TASK INSTRUCTIONS
Given the entries that follow, write out exactly the lines starting at the one containing "let sub := out.contains" and ending at the one containing "its set. -/", both ends included, and only those.

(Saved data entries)
┄┄┄┄┄┄

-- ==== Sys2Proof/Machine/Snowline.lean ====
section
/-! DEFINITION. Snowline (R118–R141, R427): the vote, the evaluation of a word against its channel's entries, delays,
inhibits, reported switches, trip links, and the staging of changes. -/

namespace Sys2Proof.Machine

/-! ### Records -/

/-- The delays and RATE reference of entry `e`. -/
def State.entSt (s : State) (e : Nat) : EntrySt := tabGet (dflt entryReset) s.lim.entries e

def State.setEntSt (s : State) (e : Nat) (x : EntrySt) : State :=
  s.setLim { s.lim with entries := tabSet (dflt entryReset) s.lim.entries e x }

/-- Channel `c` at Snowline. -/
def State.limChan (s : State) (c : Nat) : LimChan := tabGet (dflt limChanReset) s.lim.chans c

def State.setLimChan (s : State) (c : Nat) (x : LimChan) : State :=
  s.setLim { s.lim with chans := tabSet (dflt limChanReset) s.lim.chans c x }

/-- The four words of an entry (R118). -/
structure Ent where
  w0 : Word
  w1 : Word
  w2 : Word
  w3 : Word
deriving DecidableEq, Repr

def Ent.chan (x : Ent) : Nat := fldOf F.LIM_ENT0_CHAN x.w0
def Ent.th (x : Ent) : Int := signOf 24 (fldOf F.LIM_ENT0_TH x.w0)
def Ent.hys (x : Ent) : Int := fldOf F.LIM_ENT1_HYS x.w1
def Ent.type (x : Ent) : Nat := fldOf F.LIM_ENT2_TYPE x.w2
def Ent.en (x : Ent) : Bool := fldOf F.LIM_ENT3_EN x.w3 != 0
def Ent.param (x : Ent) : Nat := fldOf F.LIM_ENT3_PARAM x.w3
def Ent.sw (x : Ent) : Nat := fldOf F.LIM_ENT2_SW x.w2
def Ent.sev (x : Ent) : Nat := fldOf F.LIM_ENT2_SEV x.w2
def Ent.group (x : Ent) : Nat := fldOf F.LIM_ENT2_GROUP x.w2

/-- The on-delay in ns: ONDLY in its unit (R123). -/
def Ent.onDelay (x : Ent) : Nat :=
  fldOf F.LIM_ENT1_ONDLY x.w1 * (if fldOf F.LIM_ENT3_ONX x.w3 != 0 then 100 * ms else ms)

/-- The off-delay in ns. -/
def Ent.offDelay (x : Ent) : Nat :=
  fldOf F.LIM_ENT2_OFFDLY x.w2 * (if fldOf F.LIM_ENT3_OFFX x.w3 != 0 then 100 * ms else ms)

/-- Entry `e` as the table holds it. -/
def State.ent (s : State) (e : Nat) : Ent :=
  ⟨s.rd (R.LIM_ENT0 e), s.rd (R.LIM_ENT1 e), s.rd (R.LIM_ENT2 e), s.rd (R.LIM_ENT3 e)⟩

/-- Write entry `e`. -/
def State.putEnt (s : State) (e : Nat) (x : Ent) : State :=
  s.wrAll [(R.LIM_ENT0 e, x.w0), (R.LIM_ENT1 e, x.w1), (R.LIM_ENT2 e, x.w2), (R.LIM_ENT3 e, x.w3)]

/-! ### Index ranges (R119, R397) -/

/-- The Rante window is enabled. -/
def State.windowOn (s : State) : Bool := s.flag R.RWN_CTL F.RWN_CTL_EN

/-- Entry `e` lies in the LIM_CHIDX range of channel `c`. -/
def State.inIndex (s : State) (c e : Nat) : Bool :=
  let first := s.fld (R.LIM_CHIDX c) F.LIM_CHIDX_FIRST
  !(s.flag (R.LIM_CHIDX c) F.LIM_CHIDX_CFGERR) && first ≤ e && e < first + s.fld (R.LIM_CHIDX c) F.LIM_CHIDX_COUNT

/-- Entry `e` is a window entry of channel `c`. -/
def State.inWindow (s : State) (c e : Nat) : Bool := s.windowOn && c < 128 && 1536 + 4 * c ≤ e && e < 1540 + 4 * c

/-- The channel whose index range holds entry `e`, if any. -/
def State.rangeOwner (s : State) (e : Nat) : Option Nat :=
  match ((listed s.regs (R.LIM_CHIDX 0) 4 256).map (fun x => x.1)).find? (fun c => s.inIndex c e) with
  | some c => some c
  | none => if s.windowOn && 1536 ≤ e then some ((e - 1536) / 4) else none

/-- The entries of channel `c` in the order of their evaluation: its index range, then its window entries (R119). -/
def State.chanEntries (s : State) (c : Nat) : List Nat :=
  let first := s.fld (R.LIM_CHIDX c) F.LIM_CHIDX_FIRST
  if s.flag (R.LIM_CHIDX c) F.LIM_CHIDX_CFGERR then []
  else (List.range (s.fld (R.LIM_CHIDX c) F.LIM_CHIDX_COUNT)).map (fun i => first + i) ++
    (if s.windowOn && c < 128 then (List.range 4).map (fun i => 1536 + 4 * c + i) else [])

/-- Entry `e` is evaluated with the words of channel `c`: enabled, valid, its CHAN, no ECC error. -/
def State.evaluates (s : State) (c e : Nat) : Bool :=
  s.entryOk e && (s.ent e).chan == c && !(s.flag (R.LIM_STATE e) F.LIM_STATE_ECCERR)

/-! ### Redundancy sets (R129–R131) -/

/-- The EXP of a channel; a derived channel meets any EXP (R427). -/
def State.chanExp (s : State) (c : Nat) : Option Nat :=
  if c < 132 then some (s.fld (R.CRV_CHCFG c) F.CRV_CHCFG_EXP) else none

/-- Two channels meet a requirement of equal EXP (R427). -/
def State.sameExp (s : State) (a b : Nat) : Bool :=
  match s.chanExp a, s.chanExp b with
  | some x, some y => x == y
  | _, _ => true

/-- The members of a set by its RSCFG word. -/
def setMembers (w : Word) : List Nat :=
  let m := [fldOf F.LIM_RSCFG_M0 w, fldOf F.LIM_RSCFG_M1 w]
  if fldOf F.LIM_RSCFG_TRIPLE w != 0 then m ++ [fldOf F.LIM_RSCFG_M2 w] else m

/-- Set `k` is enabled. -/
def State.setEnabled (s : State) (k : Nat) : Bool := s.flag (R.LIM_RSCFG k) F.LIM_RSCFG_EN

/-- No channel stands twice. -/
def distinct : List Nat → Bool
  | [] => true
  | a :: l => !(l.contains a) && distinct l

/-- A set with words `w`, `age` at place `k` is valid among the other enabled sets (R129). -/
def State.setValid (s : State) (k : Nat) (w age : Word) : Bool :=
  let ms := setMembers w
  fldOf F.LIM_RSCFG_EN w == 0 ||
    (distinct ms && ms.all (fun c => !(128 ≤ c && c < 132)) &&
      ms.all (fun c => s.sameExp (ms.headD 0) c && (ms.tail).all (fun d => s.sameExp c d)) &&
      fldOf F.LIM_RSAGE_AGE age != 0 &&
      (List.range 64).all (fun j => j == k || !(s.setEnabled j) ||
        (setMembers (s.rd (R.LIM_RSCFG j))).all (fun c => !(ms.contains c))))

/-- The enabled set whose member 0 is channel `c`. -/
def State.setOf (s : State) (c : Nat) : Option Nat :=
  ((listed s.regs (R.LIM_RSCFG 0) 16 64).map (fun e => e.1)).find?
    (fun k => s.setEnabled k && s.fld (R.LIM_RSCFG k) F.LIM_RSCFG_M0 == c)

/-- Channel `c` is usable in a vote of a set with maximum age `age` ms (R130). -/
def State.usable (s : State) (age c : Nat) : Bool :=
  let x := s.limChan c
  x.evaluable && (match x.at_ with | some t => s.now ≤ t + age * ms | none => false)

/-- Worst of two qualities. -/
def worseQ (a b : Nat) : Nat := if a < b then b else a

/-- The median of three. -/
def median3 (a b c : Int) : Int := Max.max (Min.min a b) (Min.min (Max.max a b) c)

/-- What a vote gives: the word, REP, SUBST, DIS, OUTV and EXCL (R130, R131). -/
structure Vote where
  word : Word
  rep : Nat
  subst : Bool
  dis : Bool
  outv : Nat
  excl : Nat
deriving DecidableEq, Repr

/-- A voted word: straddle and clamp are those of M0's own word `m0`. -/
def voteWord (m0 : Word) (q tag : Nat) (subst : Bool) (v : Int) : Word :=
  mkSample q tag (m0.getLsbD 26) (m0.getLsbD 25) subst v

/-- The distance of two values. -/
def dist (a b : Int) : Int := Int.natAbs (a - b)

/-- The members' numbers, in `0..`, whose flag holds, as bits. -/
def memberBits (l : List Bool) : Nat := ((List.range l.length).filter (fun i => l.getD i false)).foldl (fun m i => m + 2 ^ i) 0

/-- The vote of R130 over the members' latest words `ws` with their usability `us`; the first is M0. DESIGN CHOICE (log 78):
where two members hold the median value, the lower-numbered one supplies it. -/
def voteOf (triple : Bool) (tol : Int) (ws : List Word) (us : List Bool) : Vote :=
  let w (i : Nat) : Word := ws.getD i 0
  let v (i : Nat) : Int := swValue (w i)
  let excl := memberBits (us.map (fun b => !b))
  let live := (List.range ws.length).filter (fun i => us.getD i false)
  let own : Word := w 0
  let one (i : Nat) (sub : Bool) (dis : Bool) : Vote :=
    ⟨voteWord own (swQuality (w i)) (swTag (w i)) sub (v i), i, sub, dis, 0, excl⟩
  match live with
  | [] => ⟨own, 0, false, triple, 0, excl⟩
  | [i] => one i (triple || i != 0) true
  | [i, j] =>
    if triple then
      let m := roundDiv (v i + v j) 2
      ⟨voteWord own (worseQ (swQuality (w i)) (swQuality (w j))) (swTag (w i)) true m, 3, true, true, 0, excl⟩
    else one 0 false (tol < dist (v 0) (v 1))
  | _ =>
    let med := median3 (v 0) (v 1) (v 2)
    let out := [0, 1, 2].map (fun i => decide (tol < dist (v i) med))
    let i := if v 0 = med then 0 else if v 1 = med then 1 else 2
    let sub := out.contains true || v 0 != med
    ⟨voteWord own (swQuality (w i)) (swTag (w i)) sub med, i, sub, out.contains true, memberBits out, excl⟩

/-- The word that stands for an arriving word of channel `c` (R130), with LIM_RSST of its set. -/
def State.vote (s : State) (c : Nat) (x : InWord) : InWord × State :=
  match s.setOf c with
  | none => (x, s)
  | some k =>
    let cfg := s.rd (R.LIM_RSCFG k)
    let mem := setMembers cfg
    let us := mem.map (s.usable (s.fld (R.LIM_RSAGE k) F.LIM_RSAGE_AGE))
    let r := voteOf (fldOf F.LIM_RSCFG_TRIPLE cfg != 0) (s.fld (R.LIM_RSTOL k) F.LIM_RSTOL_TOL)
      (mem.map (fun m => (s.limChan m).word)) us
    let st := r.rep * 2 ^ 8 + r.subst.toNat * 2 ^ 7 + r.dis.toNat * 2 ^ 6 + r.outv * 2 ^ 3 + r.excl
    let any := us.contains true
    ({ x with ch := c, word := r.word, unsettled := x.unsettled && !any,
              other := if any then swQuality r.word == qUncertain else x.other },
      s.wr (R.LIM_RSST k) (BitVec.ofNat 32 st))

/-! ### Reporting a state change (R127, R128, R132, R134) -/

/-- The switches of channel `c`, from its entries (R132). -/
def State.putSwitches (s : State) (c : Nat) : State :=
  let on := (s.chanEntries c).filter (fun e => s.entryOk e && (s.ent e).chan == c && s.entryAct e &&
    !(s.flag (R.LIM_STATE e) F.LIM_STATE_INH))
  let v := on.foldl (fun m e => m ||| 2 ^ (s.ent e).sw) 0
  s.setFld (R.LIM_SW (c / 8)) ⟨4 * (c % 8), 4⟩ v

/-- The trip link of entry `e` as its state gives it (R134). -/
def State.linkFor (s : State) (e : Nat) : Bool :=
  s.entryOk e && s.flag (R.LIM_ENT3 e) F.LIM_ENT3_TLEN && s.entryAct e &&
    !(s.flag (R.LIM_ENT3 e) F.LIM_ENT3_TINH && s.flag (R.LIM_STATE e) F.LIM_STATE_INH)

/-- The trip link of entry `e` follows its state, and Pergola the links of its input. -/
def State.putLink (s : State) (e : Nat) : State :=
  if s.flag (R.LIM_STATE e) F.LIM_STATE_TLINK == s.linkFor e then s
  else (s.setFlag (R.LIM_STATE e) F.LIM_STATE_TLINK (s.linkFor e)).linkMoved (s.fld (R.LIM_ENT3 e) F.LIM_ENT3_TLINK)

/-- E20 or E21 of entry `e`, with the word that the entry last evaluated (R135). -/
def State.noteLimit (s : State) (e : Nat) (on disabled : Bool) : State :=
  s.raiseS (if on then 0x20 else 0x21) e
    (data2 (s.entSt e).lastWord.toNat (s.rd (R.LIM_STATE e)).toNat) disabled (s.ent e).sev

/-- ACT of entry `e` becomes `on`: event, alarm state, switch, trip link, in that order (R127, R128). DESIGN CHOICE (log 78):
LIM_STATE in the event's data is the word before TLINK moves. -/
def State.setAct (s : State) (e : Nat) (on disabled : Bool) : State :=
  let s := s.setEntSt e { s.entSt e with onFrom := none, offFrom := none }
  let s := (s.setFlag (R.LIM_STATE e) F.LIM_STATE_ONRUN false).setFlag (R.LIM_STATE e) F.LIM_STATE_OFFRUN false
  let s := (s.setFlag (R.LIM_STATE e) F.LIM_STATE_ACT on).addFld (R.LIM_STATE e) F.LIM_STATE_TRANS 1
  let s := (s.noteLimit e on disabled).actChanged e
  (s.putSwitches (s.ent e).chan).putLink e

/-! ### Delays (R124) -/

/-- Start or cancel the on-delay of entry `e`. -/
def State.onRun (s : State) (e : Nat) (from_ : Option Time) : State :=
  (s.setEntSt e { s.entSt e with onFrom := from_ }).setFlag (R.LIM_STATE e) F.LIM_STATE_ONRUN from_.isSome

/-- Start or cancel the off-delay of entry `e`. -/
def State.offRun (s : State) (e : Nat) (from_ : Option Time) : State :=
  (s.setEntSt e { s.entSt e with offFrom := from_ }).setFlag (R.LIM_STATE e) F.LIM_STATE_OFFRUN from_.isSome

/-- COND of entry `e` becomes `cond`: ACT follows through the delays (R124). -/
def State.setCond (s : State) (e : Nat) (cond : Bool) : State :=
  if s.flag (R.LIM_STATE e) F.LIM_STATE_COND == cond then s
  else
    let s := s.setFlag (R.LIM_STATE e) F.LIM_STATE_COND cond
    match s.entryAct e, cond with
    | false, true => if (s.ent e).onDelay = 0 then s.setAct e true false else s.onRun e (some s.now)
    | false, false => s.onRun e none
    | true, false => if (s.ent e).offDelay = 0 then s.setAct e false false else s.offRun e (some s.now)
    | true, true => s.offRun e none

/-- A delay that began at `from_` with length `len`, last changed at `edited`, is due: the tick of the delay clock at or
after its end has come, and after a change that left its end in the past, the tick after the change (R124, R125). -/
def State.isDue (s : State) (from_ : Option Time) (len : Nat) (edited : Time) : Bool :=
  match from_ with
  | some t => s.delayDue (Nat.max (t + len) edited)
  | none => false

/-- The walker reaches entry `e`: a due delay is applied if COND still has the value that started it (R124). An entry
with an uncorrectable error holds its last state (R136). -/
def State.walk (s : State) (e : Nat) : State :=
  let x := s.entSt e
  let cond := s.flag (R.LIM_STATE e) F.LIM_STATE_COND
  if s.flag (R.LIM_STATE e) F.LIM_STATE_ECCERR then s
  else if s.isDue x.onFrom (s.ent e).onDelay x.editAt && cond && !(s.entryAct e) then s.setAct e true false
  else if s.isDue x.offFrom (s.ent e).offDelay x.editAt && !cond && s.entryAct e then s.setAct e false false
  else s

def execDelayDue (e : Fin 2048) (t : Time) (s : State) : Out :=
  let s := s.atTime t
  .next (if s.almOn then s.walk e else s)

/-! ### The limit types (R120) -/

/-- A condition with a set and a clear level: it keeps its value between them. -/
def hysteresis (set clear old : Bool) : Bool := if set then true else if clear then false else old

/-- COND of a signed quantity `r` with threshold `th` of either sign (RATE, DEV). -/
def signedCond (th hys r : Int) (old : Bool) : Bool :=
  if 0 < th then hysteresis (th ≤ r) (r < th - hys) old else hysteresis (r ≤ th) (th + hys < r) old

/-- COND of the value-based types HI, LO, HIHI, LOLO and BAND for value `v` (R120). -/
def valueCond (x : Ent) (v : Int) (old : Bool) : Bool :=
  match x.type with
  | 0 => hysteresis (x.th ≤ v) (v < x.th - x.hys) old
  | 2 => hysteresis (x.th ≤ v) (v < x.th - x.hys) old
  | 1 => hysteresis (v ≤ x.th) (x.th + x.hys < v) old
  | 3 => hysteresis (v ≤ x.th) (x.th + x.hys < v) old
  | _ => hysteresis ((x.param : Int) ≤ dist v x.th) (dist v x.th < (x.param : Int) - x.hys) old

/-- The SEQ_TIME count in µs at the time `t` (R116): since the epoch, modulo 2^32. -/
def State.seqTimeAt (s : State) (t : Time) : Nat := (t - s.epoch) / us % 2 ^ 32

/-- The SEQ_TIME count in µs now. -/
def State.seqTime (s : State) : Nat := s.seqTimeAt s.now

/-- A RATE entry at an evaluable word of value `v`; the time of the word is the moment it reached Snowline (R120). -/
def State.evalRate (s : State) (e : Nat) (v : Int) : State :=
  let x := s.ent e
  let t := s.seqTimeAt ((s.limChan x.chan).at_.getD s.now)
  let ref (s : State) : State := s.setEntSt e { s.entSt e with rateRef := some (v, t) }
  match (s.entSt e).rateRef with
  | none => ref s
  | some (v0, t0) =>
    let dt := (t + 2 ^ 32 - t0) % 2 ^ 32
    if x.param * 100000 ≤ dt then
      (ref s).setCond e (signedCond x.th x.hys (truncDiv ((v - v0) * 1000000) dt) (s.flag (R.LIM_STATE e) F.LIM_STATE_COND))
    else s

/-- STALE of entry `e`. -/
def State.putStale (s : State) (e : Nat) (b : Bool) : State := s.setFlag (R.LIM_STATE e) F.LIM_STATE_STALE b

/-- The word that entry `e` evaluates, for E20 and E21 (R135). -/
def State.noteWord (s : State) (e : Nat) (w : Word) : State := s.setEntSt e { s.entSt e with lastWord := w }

┄┄┄┄┄┄

RESULT FOR THIS EXERCISE
    let sub := out.contains true || v 0 != med
    ⟨voteWord own (swQuality (w i)) (swTag (w i)) sub med, i, sub, out.contains true, memberBits out, excl⟩

/-- The word that stands for an arriving word of channel `c` (R130), with LIM_RSST of its set. -/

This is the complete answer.